Signal handlers and `vfork`

Since the vfork child runs in the same address space as the parent, care needs to be taken to ensure that it does not modify the parent’s memory in unwanted/unsafe ways. This seems easy enough, until you realize that the calling program might have installed signal handlers, and these signal handlers could get invoked in the child. The most likely way this could happen is when signals are sent to entire process groups, for example, as a result of events like pressing the interrupt/quit key on the controlling terminal, or resizing the terminal. However, signals can also be sent explicitly to a process group as well.

If a signal handler runs in the child after vfork, there are several different ways it could corrupt the parent’s state:

Modifications to memory will be seen, but modifications to the state of open file descriptors, signal dispositions, and other process state, will not be seen in the parent. This could leave the parent in an inconsistent state.
The same signal might be seen twice “by the parent” (per what’s recorded in the parent’s memory) even though it should have been seen only once.
The signal handler in the child process may store properties of the process (e.g. its pid) somewhere in the shared memory, where the parent’s values of these properties, not the child’s, should be stored.

As such, if vfork is to be used in code where the caller might have signal handlers which could be broken by the above issues, it’s necessary to ensure that the parent’s signal handlers don’t get invoked in the child.

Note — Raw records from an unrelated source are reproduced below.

/-- A registration with its data, saved from its home (R387). -/
def adapterPart (i : Nat) (s : State) (a : Adapter) : Bytes :=
  let saved := if a.resident then (stateRead i a.waddr (2 * a.bank) s).1 else a.saved
  leBytes 64 (a.id % 2 ^ 26 + a.rank <<< 32 + b2n a.sfmt <<< 48 + b2n a.efmt <<< 49 + b2n a.store <<< 50 + b2n a.poisoned <<< 51 + b2n a.history <<< 52
    + a.layers <<< 64 + a.size <<< 80 + a.writeBack <<< 128 + a.backed <<< 192 + a.master.length <<< 256 + saved.length <<< 320)
  ++ sub a.handle 0 64 ++ a.master ++ saved

def objectPart (i : Nat) (s : State) (st : Stall) : Bytes :=
  st.objects.flatMap (fun o => leBytes 16 (objRecord s i o) ++ leBytes 4 (s.obj o).initial.toNat)

def rankBits (rank : Nat) : Nat := rankCode rank

/-- Table 9-1 of a tensor, its adapter without its owner. -/
def tensorBytes (t : Tensor) : Bytes :=
  leBytes 64 (t.adapter % 2 ^ 26 + t.layer <<< 32 + b2n t.kindB <<< 48 + rankBits t.rank <<< 49 + b2n t.sgd <<< 52 + b2n t.bf16M <<< 54 + b2n t.stepSet <<< 55
    + unsigned 8 t.eT <<< 56 + t.glen <<< 64 + t.off <<< 96 + t.len <<< 128 + t.b1.toNat <<< 160 + t.b2.toNat <<< 192 + t.eps.toNat <<< 224
    + t.wd.toNat <<< 256 + t.lrMult.toNat <<< 288 + t.state <<< 320)

def jobPart (j : Job) : Bytes :=
  leBytes 64 (j.id + j.timeoutUs <<< 32 + j.map.length <<< 64 + j.tensors.length <<< 80 + b2n j.working <<< 96 + b2n (j.st == .jLost) <<< 97 + j.lost.length <<< 112 + j.committed <<< 128)
  ++ mapBytes j.map ++ j.tensors.flatMap tensorBytes ++ j.lost.flatMap (leBytes 2)

/-- A page in the clear: its place and kind, then each line or stored block, with a mark where it is poisoned. -/
def pagePart (i : Nat) (key : Nat) (e : Pte) (s : State) : Bytes :=
  let ll0 := keyAddr key / 128
  let units := if e.packed then ((pageBlocks i key e ll0 [] s).1.map (fun b => (b.getD (List.replicate 4096 0), b.isNone)))
    else (List.range (e.bytes / 128)).map (fun k => let (bs, bad, _) := readStoredRun i key e ll0 [] 1 (128 * k) s; (bs, bad))
  leBytes 16 (key % 2 ^ 33 + b2n e.big <<< 40 + b2n (e.home == .slow) <<< 41 + b2n e.packed <<< 42 + b2n e.rt <<< 43 + b2n e.write <<< 44 + b2n e.training <<< 45 + units.length <<< 64)
  ++ units.flatMap (fun u => leBytes 1 (b2n u.2)) ++ units.flatMap (·.1)

/-- Private pages that are saved, in logical order: residency is not. -/
def savedPages (i : Nat) (s : State) (training : Bool) : List (Nat × Pte) :=
  s.pages.filter (fun p => p.1 / 2 ^ 33 == i && p.2.valid && p.2.training == training && decide (keyAddr p.1 < adapterWindow))

def spillPart (s : State) (st : Stall) : Bytes :=
  (List.range st.cores.length).flatMap (fun r => match st.coreAt r with
    | some c => (match (s.core c).spilled with | some sp => leBytes 2 r ++ Mem.read sp.mem 0 sramBytes | none => [])
    | none => [])

/-- Everything a package holds, in R387's order. -/
def packageBody (i : Nat) (st : Stall) (s : State) : Bytes :=
  let n := s.inst i
  part 1 (imagePart n) ++ part 2 (almanacPart n)
  ++ part 3 (n.adapters.flatMap (adapterPart i s)) ++ part 4 (objectPart i s st)
  ++ part 5 (leBytes 2 n.jobs.length ++ n.jobs.flatMap jobPart ++ (savedPages i s true).flatMap (fun p => pagePart i p.1 p.2 s))
  ++ part 6 (spillPart s st) ++ part 7 ((savedPages i s false).flatMap (fun p => pagePart i p.1 p.2 s))

/-- The package header: MAGIC, step, package id, base digest, groups, the stall's quotas, units. -/
def packageHead (id units : Nat) (st : Stall) (s : State) : Bytes :=
  leBytes 128 (0x4D494752 + Config.step <<< 32 + id <<< 64 + (if s.base.loaded then s.base.digest.toNat else 0) <<< 128
    + st.groupList.length <<< 512 + st.fast <<< 544 + st.slow <<< 576 + st.hot <<< 608 + st.cat <<< 640 + units <<< 672)

/-- The package: header, then units of KIND 4 of at most 4096 bytes each; the header is authenticated with each (R387, R378). -/
def makePackage (i : Nat) (st : Stall) (key : BitVec 256) (s : State) : Bytes × State :=
  let (r, s1) := s.draw
  let id := r.toNat % 2 ^ 64
  let salt := (r.toNat >>> 64) % 2 ^ 64
  let cs := chunks 4096 (cdiv (packageBody i st s).length 4096) (packageBody i st s)
  let head := packageHead id cs.length st s
  (head ++ ((List.range cs.length).map (fun k => sealUnit key head 4 id salt 0 k (cs.getD k []))).flatten, s1)

/-- The package is written to the host's buffer, or to a region; nothing is written where it does not fit. -/
def savePackage (e : Entry) (st : Stall) (key : BitVec 256) (handle : Option Bytes) (s : State) : State :=
  let o := eObj e
  let (bs, s1) := makePackage o st key s
  match handle with
  | none => intoBuf 0 e bs bs.length s1
  | some h =>
    if bs.length > hLen h then refuseCmd 0 e St.refusedFit s
    else rdmaIssue 0 h true (.package o (eTag e)) 0 bs bs.length s1

def regionFields : List (Nat × Nat) := buf1 ++ [(352, 352)]

def execSave (fn : FnId) (e : Entry) (handle : Buf) (s : State) : Host.Outcome State Fault Refusal :=
  let i := fn.toNat
  let o := eObj e
  .next (runCmd i e { migrateRules s e regionFields with bad := bit e 352 && eBytes e != 64 } (fun s =>
    match s.stall o, (s.inst o).migKey with
    | some st, some key =>
      if !(s.inst o).frozen then refuseCmd i e St.refusedState s
      else if !bit e 352 then savePackage e st key none s
      else withBuf i e 64 handle (fun h s => if handleOpen s 0 h then savePackage e st key (some h) s else notHere i e s) s
    | _, _ => refuseCmd i e St.refusedState s) s)

/-! ## RESTORE (R389, Table 14-6) -/

/-- The header's own refusals, in the order of Table 14-6 once the header can be read. -/
def restoreRefusal (s : State) (i : Nat) (bs : Bytes) : Option Nat :=
  let n := s.inst i
  let h := num bs 0 128
  match n.stall, n.migKey with
  | some st, some _ =>
    if n.image.isSome || n.frozen then some St.refusedState
    else if decide (bs.length < 128) || nfld h 31 0 != 0x4D494752 || h ≥ 2 ^ 704 then some St.badImage
    else if nfld h 511 128 != (if s.base.loaded then s.base.digest.toNat else 0) || nfld h 39 32 / 16 != Config.step / 16 then some St.refusedState
    else if nfld h 543 512 != st.groupList.length then some St.refusedFit
    else if st.fast < nfld h 575 544 || st.slow < nfld h 607 576 || st.hot < nfld h 639 608 || st.cat < nfld h 671 640 then some St.refusedQuota
    else none
  | _, _ => some St.refusedState

def setOwner (i id : Nat) : Nat := i <<< 26 + id % 2 ^ 26

/-- Registrations out of part 3. -/
def adaptersIn (i gen : Nat) : Nat → Bytes → List Adapter
  | 0, _ => []
  | k + 1, bs =>
    if bs.length < 128 then []
    else
      let h := num bs 0 64
      let ml := nfld h 319 256
      let sl := nfld h 383 320
      let a : Adapter :=
        { id := setOwner i (nfld h 25 0), rank := nfld h 47 32, sfmt := nbit h 48, efmt := nbit h 49, store := nbit h 50, poisoned := nbit h 51, history := nbit h 52,
          layers := nfld h 79 64, size := nfld h 111 80, writeBack := nfld h 191 128, backed := nfld h 255 192, handle := sub bs 64 64, gen := gen,
          master := sub bs 128 ml, saved := sub bs (128 + ml) sl }
      a :: adaptersIn i gen k (bs.drop (128 + ml + sl))

/-- Jobs out of part 5, and the bytes behind them. -/
def jobsIn (i : Nat) : Nat → Bytes → List Job × Bytes
  | 0, bs => ([], bs)
  | k + 1, bs =>
    let h := num bs 0 64
    let m := nfld h 77 64
    let t := nfld h 95 80
    let l := nfld h 127 112
    let end_ := 64 + 8 * m + 64 * t + 2 * l
    let ts := (List.range t).map (fun x => let y := tensorOf (num bs (64 + 8 * m + 64 * x) 64); { y with adapter := setOwner i y.adapter })
    let j : Job := { id := nfld h 31 0, timeoutUs := nfld h 63 32, map := parseMap (sub bs 64 (8 * m)), tensors := ts, committed := nfld h 191 128, working := nbit h 96,
                     st := if nbit h 97 then .jLost else .jOpen, lost := (List.range l).map (fun x => num bs (64 + 8 * m + 64 * t + 2 * x) 2) }
    let (js, rest) := jobsIn i k (bs.drop end_)
    (j :: js, rest)

/-- Write one page's lines as ENC lines with COUNTER 0; what was poisoned stays so (R389). -/
def putPage (i la : Nat) (units : List (Bytes × Bool)) (s : State) : State :=
  let (_, e) := s.pageOf i la
  let put := fun (k : Nat) (bs : Bytes) (bad : Bool) (s : State) => match s.lineAt e (128 * k) with
    | some (p, l) =>
      let ln := encLine e.inst e.gen e.epoch (la / 128 + k) e.map 0 bs
      s.setLine (lineKey p l) (if bad then { ln with poison := 15 } else ln)
    | none => s
  let stored := if e.packed then packPage (units.map (fun u => if u.2 then none else some u.1)) else units.flatMap (·.1)
  let bad := fun (k : Nat) => if e.packed then decide (k < 32) && (List.range 16).any (fun b => (units.getD (16 * k + b) ([], false)).2) else (units.getD k ([], false)).2
  forEach (fun k s => put k (sub stored (128 * k) 128) (bad k) s) (List.range (cdiv stored.length 128)) s

/-- Pages out of a part: each is mapped where it is not yet, then written. -/
def pagesIn (i : Nat) (st : Stall) : Nat → Bytes → Option State → Option State
  | 0, _, o => o
  | k + 1, bs, o =>
    if bs.length < 16 then o
    else
      let h := num bs 0 16
      let n := nfld h 127 64
      let unit := if nbit h 42 then 4096 else 128
      let la := nfld h 32 0 * 65536
      let units := (List.range n).map (fun x => (sub bs (16 + n + unit * x) unit, num bs (16 + x) 1 == 1))
      let e0 : Pte := { home := if nbit h 41 then .slow else .fast, big := nbit h 40, packed := nbit h 42, rt := nbit h 43, write := nbit h 44, training := nbit h 45 }
      pagesIn i st k (bs.drop (16 + n + unit * n)) ((o.bind (mapFree i (if nbit h 41 then st.slowSet else st.fastSet) e0 1 la)).map (putPage i la units))

/-- Sync records out of part 4, under the destination's range and generation. -/
def objectsIn (i : Nat) (st : Stall) (bs : Bytes) (s : State) : State :=
  forEach (fun k s =>
    let r := num bs (20 * k) 16
    if nfld r 1 0 = 3 || k ≥ st.syncCount then s
    else
      let o : SyncObj := { kind := BitVec.ofNat 2 (nfld r 1 0), cls := nbit r 2, inst := BitVec.ofNat 6 i, gen := (s.inst i).gen, phase := BitVec.ofNat 16 (nfld r 31 16), count := BitVec.ofNat 32 (nfld r 63 32), members := BitVec.ofNat 32 (nfld r 95 64), initial := BitVec.ofNat 32 (num bs (20 * k + 16) 4) }
      { s with sync := Tbl.set s.sync (st.syncBase + k) o }) (List.range (bs.length / 20)) s

/-- The spilled copies of part 6 into the spill area of the image, by relative core. -/
def spillIn (i : Nat) (im : Image) : Nat → Bytes → State → State
  | 0, _, s => s
  | k + 1, bs, s =>
    if bs.length < 2 + sramBytes then s
    else match im.regions.find? (·.spill) with
      | some r => spillIn i im k (bs.drop (2 + sramBytes)) (stateWrite i (r.base + num bs 0 2 * 528384) (sub bs 2 sramBytes) s)
      | none => s

/-- The almanac of part 2, from START 0: the next cycle's boundary (R199, R389). -/
def almanacIn (bs : Bytes) (now : Nat) : Option Almanac :=
  if bs.isEmpty then none
  else
    let cycle := max 1 (num bs 0 4)
    some { cycle := cycle, start := (now / cycle + 1) * cycle, slots := (List.range (num bs 4 4)).map (fun k => slotOf (num bs (16 + 16 * k) 16)), tag := none }

/-- Write a package's content into an instance whose generation has been raised; nothing where it does not fit its sets. -/
def writePackage (i : Nat) (st : Stall) (body : Bytes) (s : State) : Option State :=
  let ps := partsIn 8 body
  let ib := partNo ps 1
  let map := parseMap (ib.drop (8 + num ib 0 8))
  let (draw, s0) := s.draw
  let im : Option Image := if ib.isEmpty then none else
    some (relocate st (draw.extractLsb' 0 48).toNat (parseImage (sub ib 8 (num ib 0 8)) map (selfIn s.sys.devId.toNat map)))
  let jb := partNo ps 5
  let (jobs, pages) := jobsIn i (num jb 0 2) (jb.drop 2)
  let placed := match im with | some im => placeImage i st im s0 | none => some s0
  let written := pagesIn i st (partNo ps 7).length (partNo ps 7) (pagesIn i st pages.length pages placed)
  written.map (fun s =>
    let s1 := match im with
      | some im => spillIn i im st.cores.length (partNo ps 6) (declareObjects i st im s)
      | none => s
    let s2 := objectsIn i st (partNo ps 4) s1
    writeArea i (s2.updInst i (fun n => { n with image := im, adapters := adaptersIn i n.gen.toNat (partNo ps 3).length (partNo ps 3), jobs := jobs, nextAlmanac := almanacIn (partNo ps 2) s.now.toNat, frozen := true })))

This amounts to:

Block all signals before calling vfork.
In the child, reset all signal dispositions that aren’t SIG_IGN to SIG_DFL, and then restore the old signal mask.
After vfork returns in the parent, restore the signal mask.

Unfortunately, step 2 was illegal (undefined behavior) in the original specification of vfork, which basically meant vfork was impossible to use. Fortunately, on systems where vfork is supported, more specific semantics are provided/guaranteed, and step 2 works.

Threads and `vfork`

Formally, vfork was pretty much history by the time people started caring about threads. But in real-world implementations (Linux), we can observe that vfork doesn’t suspend the whole parent process (which would be really difficult to do, anyway), but instead just suspends the calling thread until the child calls exec/exit. This means that concurrency issues exist, and the vfork child is actually sharing memory with other running code, not just a suspended parent.

This leads us to...

`setuid` and `vfork`

Now we get to the worst of it. Threads and vfork allow you to get in a situation where two processes are both sharing memory space and running at the same time. Now, what happens if another thread in the parent calls setuid (or any other privilege-affecting function)? You end up with two processes with different privilege levels running in a shared address space. And this is A Bad Thing.

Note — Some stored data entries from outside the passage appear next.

/-! ## Placement (R158, R171; log entry 16) -/

/-- The largest free range that a list of parts shares: start and bytes in each part. -/
def largestGap (s : State) (parts : List Nat) : Nat × Nat :=
  let used := parts.flatMap (partUsed s)
  let hi := (parts.map partBytes).foldl min (partBytes 12)
  let starts := 0 :: used.map (fun u => cdiv (u.1 + u.2) 65536 * 65536)
  starts.foldl (fun (best : Nat × Nat) a =>
    if used.any (fun u => decide (u.1 ≤ a) && decide (a < u.1 + u.2)) then best
    else
      let stop := (used.filter (fun u => decide (a ≤ u.1))).foldl (fun m u => min m u.1) hi
      if stop - a > best.2 then (a, stop - a) else best) (0, 0)

/-- Frames of one extent, in manifest order: each unpacked page in the fast tier while pages remain there, else in the slow tier; a PACKED extent in one run of the slow tier. -/
def placeExtent (fast : Nat) (x : Extent) (fu sf : Nat) : List (Bool × Nat) × Nat × Nat :=
  if x.packed then ([(true, sf)], fu, sf + x.stored)
  else (List.range x.pages).foldl (fun (acc : List (Bool × Nat) × Nat × Nat) _ =>
    if acc.2.1 < fast then (acc.1 ++ [(false, 32 * acc.2.1)], acc.2.1 + 1, acc.2.2)
    else
      let f := cdiv acc.2.2 32 * 32
      (acc.1 ++ [(true, f)], acc.2.1, f + 32)) ([], fu, sf)

def placeExtents (fast : Nat) (xs : List Extent) : List (List (Bool × Nat)) × Nat × Nat :=
  xs.foldl (fun (acc : List (List (Bool × Nat)) × Nat × Nat) x =>
    let (l, fu, sf) := placeExtent fast x acc.2.1 acc.2.2
    (acc.1 ++ [l], fu, sf)) ([], 0, 0)

/-- A base set of at least `bytes` over the parts in service, in their largest free range. -/
def baseSet (s : State) (first n bytes : Nat) : Option PartSet :=
  let parts := ((List.range n).map (· + first)).filter (fun p => !s.sys.failedParts.getLsbD p)
  let (a, len) := largestGap s parts
  let unit := 512 * parts.length
  if parts.isEmpty then none
  else if cdiv bytes unit * 512 ≤ len then some { parts := parts, base := a, size := cdiv bytes unit * unit } else none

/-- Fast-tier pages that the base model may take. -/
def fastRoom (s : State) (total : Nat) : Nat :=
  let parts := (List.range 12).filter (fun p => !s.sys.failedParts.getLsbD p)
  min total ((largestGap s parts).2 / 512 * (512 * parts.length) / 2 ^ 21)

/-- The base sets of a manifest, entered; nothing where the model does not fit (R171). -/
def enterBaseSets (xs : List Extent) (s : State) : Option State :=
  let fast := fastRoom s ((xs.filter (fun x => !x.packed)).map (·.pages) |>.foldl (· + ·) 0)
  let slow := (placeExtents fast xs).2.2
  let s1 := if fast = 0 then some s else (baseSet s 0 12 (fast * 2 ^ 21)).map (fun ps =>
    let (k, s1) := addSet ps s
    { s1 with base := { s1.base with fastSet := some k } })
  s1.bind (fun s => if slow = 0 then some s else (baseSet s 12 16 (slow * 65536)).map (fun ps =>
    let (k, s1) := addSet ps s
    { s1 with base := { s1.base with slowSet := some k } }))

/-! ## LOAD -/

def handleAt (hs : Bytes) (k : Nat) : Bytes := sub hs (64 * k) 64
def handleCount (hs : Bytes) : Nat := hs.length / 64

/-- Some queue pair that the handles name is not open, or not the PF's (R334). -/
def handlesClosed (s : State) (hs : Bytes) : Bool := (List.range (handleCount hs)).any (fun k => !handleOpen s 0 (handleAt hs k))

def anyImage (s : State) : Bool := s.insts.any (fun n => n.2.image.isSome || n.2.loading.isSome)

/-- Requests of a load or repair that are still out go. -/
def dropWeightReads (s : State) : State :=
  { s with rdmas := s.rdmas.filter (fun r => match r.use with | .weights _ => false | _ => true) }

/-- A load that fails leaves no base model: its frames are zeroed and freed (R171, R342). -/
def failWeights (status : Nat) (s : State) : State :=
  match s.base.load with
  | none => s
  | some (tag, _) =>
    let s1 := dropWeightReads s
    let b := if s.base.repair then { s1.base with load := none, repair := false, arrived := [], handles := [] } else {}
    finishCmd 0 4 tag status 0 { s1 with base := b }

/-- Issue the READ of every extent. -/
def readExtents (xs : List Extent) (hs : Bytes) (s : State) : State :=
  forEach (fun i s => match xs[i]? with
    | some x => rdmaIssue 0 (handleAt hs x.handle) false (.weights i) x.remote [] x.want s
    | none => s) (List.range xs.length) s

def startWeights (e : Entry) (m hs : Bytes) (s : State) : State :=
  if m.length != 128 + 32 * extentCount m || handleCount hs != nfld (num m 0 128) 111 96 then refuseCmd 0 e St.badCommand s
  else if !manifestOk m (handleCount hs) then refuseCmd 0 e St.badImage s
  else if handlesClosed s hs then notHere 0 e s
  else match enterBaseSets (extentsOf m) s with
    | none => refuseCmd 0 e St.refusedFit s
    | some s1 =>
      readExtents (extentsOf m) hs { s1 with base := { s1.base with load := some (eTag e, m), handles := hs, arrived := [] } }

def weightsRules (s : State) (e : Entry) : Rules :=
  { fields := buf1 ++ buf2, pf := true, busy := s.base.load.isSome || s.sys.baseRecheck, bad := eBytes2 e % 64 != 0 || decide (eBytes e < 160) }

/-- LOAD. It is refused while a base model is held or an image is loaded (log entry 31). -/
def execWeightsLoad (fn : FnId) (e : Entry) (manifest handles : Buf) (s : State) : Host.Outcome State Fault Refusal :=
  let i := fn.toNat
  .next (runCmd i e (weightsRules s e) (fun s =>
    if s.base.loaded || anyImage s then refuseCmd i e St.refusedState s
    else withBuf i e (eBytes e) manifest (fun m s => withBuf i e (eBytes2 e) handles (startWeights e m) s) s) s)

/-- Bytes of a page or extent as CLEAR lines of the base model. -/
def writeClear (e : Pte) (bs : Bytes) (s : State) : State :=
  forEach (fun i s => match s.lineAt e (128 * i) with
    | some (p, l) => s.setLine (lineKey p l) { data := sub bs (128 * i) 128, st := .clear }
    | none => s) (List.range (bs.length / 128)) s

def basePte (s : State) (slow packed : Bool) (frame stored : Nat) : Pte :=
  { valid := true, big := true, home := if slow then .slow else .fast, base := true, write := false, packed := packed,
    set := ((if slow then s.base.slowSet else s.base.fastSet).getD 0), frame := frame, stored := stored }

def putBasePage (la : Nat) (e : Pte) (bs : Bytes) (s : State) : State := writeClear e bs (s.setPte (pageKey 0 la) e)

/-- The pages of an extent that has arrived. -/
def putExtent (x : Extent) (places : List (Bool × Nat)) (bs : Bytes) (s : State) : State :=
  if x.packed then
    match spacesOf bs x.pages 0, places with
    | some sp, (_, f0) :: _ =>
      forEach (fun i s => match sp[i]? with
        | some (o, fr) => putBasePage (baseWindow + x.window + i * 2 ^ 21) (basePte s true true (f0 + o / 65536) fr) (sub bs o (fr * 65536)) s
        | none => s) (List.range x.pages) s
    | _, _ => s
  else forEach (fun i s => match places[i]? with
    | some (slow, f) => putBasePage (baseWindow + x.window + i * 2 ^ 21) (basePte s slow false f 0) (sub bs (i * 2 ^ 21) (2 ^ 21)) s
    | none => s) (List.range x.pages) s

/-- SHA-384 over the manifest with DIGEST zero and the bytes of each extent as read (R362). -/
def modelDigest (m : Bytes) (xs : List Extent) (got : Tbl Bytes) : BitVec 384 :=
  Config.sha384 (sub m 0 24 ++ List.replicate 48 0 ++ m.drop 72 ++ (List.range xs.length).flatMap (fun i => Tbl.get [] got i))

/-- Every extent is here: the digest decides (R171). -/
def endWeights (tag : Nat) (m : Bytes) (s : State) : State :=
  let xs := extentsOf m
  if modelDigest m xs s.base.arrived != manifestDigest m then failWeights St.badImage s
  else
    let fast := match s.base.fastSet.bind (fun k => s.sets[k]?) with | some ps => ps.size / 2 ^ 21 | none => 0
    let places := (placeExtents fast xs).1
    let s1 := forEach (fun i s => match xs[i]? with
      | some x => putExtent x (places.getD i []) (Tbl.get [] s.base.arrived i) s
      | none => s) (List.range xs.length) s
    let b : BaseModel := { digest := manifestDigest m, loaded := true, window := true, pages := (xs.map (·.pages)).foldl (· + ·) 0, manifest := m, fastSet := s.base.fastSet, slowSet := s.base.slowSet }
    finishCmd 0 4 tag St.done ((xs.map Extent.space).foldl (· + ·) 0) { s1 with base := b }

/-! ## REPAIR -/

/-- A block of the base window reads as poisoned. -/
def baseBlockBad (s : State) (n : Nat) : Bool :=
  let la := baseWindow + n * 4096
  let (k, e) := s.pageOf 0 la
  if !e.valid then false
  else s.blockPoisoned la
    || (if e.packed then (readPacked 0 k e (pageFirstLine la e) (n % 512) [] s).1.isNone
        else (List.range 32).any (fun i => (readStored 0 k e (la % e.bytes + 128 * i) (la / 128 + i) goodFind s).1.poison != 0))

/-- Poisoned blocks of the base model. -/
def badBlocks (s : State) : List Nat :=
  ((s.pages.filter (fun p => p.2.valid && p.2.base)).flatMap (fun p => (List.range 512).map (fun b => (keyAddr p.1 - baseWindow) / 4096 + b))).filter (baseBlockBad s)

def blockPacked (s : State) (n : Nat) : Bool := (s.pageOf 0 (baseWindow + n * 4096)).2.packed

/-- What has to be read anew: each poisoned block of an unpacked page, and each PACKED page that holds one. -/
def repairItems (s : State) : List Nat :=
  (badBlocks s).foldl (fun l n => let k := if blockPacked s n then n / 512 * 512 else n; if l.contains k then l else l ++ [k]) []

/-- The extent that holds a block, and the page of the block within it. -/
def extentAt (xs : List Extent) (n : Nat) : Option (Extent × Nat) :=
  (xs.find? (fun x => decide (x.window ≤ n * 4096) && decide (n * 4096 < x.window + x.pages * 2 ^ 21))).map (fun x => (x, (n * 4096 - x.window) / 2 ^ 21))

/-- Stored frames of an extent's pages before one. -/
def framesBefore (s : State) (x : Extent) (page : Nat) : Nat :=
  ((List.range page).map (fun i => (s.pageOf 0 (baseWindow + x.window + i * 2 ^ 21)).2.frames)).foldl (· + ·) 0

/-- Read one item anew: a block and its CRC, or a PACKED page's stored space. -/
def readItem (n : Nat) (s : State) : State :=
  match extentAt (extentsOf s.base.manifest) n with
  | none => s
  | some (x, page) =>
    let h := handleAt s.base.handles x.handle
    if x.packed then
      rdmaIssue 0 h false (.weights n) (x.remote + framesBefore s x page * 65536) [] ((s.pageOf 0 (baseWindow + n * 4096)).2.frames * 65536) s
    else
      let b := n - x.window / 4096
      (rdmaIssue 0 h false (.weights n) (x.remote + 4096 * b) [] 4100 s).emit (.rdma (hPort h) (hQpn h) false s.nextReq (hRva h + x.remote + x.pages * 2 ^ 21 + 4 * b) [])

/-- Read an item again after a failed check. -/
def rereadItem (r : Rdma) (n : Nat) (s : State) : State :=
  let s1 := readItem n s
  { s1 with rdmas := s1.rdmas.map (fun q => if q.use == .weights n then { q with fetches := r.fetches + 1 } else q) }

/-- A repair whose reads have all arrived is done; RESULT counts the blocks. -/
def endRepair (s : State) : State :=
  match s.base.load with
  | some (tag, _) =>
    if s.rdmas.any (fun r => match r.use with | .weights _ => true | _ => false) then s
    else
      let n := (s.base.arrived.map (fun p => leNat p.2)).foldl (· + ·) 0
      finishCmd 0 4 tag St.done n { s with base := { s.base with load := none, repair := false, arrived := [], handles := [] } }
  | none => s

def startRepair (e : Entry) (m hs : Bytes) (s : State) : State :=
  if m.length != 128 + 32 * extentCount m || handleCount hs != nfld (num m 0 128) 111 96 then refuseCmd 0 e St.badCommand s
  else if !manifestOk m (handleCount hs) || !s.base.loaded || m != s.base.manifest then refuseCmd 0 e St.badImage s
  else if handlesClosed s hs then notHere 0 e s
  else endRepair (forEach readItem (repairItems s) { s with base := { s.base with load := some (eTag e, m), repair := true, handles := hs, arrived := [] } })

def execWeightsRepair (fn : FnId) (e : Entry) (manifest handles : Buf) (s : State) : Host.Outcome State Fault Refusal :=
  let i := fn.toNat
  .next (runCmd i e (weightsRules s e) (fun s =>
    withBuf i e (eBytes e) manifest (fun m s => withBuf i e (eBytes2 e) handles (startRepair e m) s) s) s)

/-- A reread item passes its check. -/
def itemOk (s : State) (n : Nat) (bs : Bytes) : Bool :=
  if blockPacked s n then bs.length == (s.pageOf 0 (baseWindow + n * 4096)).2.frames * 65536 && (spacesOf bs 1 0).isSome
  else bs.length == 4100 && crc32c (sub bs 0 4096) == num bs 4096 4

/-- Write an item in whole lines; its blocks are good again. -/
def putItem (n : Nat) (bs : Bytes) (s : State) : State :=
  let la := baseWindow + n * 4096
  let (_, e) := s.pageOf 0 la
  let blocks := if e.packed then (List.range 512).map (· + n) else [n]
  let count := (blocks.filter (baseBlockBad s)).length
  let s1 := if e.packed then writeClear e bs s
    else forEach (fun i s => match s.lineAt e (la % e.bytes + 128 * i) with
      | some (p, l) => s.setLine (lineKey p l) { data := sub bs (128 * i) 128, st := .clear }
      | none => s) (List.range 32) s
  { s1 with base := { s1.base with poisoned := s1.base.poisoned.filter (fun b => !blocks.contains b), arrived := Tbl.set s1.base.arrived n (leBytes 2 count) } }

Consider for example a multi-threaded server daemon, running initially as root, that’s using posix_spawn, implemented naively with vfork, to run an external command. It doesn’t care if this command runs as root or with low privileges, since it’s a fixed command line with fixed environment and can’t do anything harmful. (As a stupid example, let’s say it’s running date as an external command because the programmer couldn’t figure out how to use strftime.)

Since it doesn’t care, it calls setuid in another thread without any synchronization against running the external program, with the intent to drop down to a normal user and execute user-provided code (perhaps a script or dlopen-obtained module) as that user. Unfortunately, it just gave that user permission to mmap new code over top of the running posix_spawn code, or to change the strings posix_spawn is passing to exec in the child. Whoops.

Working around the issues

The easy out would be just giving up on vfork. But in musl, a major target is systems where robustness is required (no overcommit) and memory might be constrained; therefore, fork is not a good option. Also, using vfork to implement posix_spawn might eventually allow us to support no-MMU targets.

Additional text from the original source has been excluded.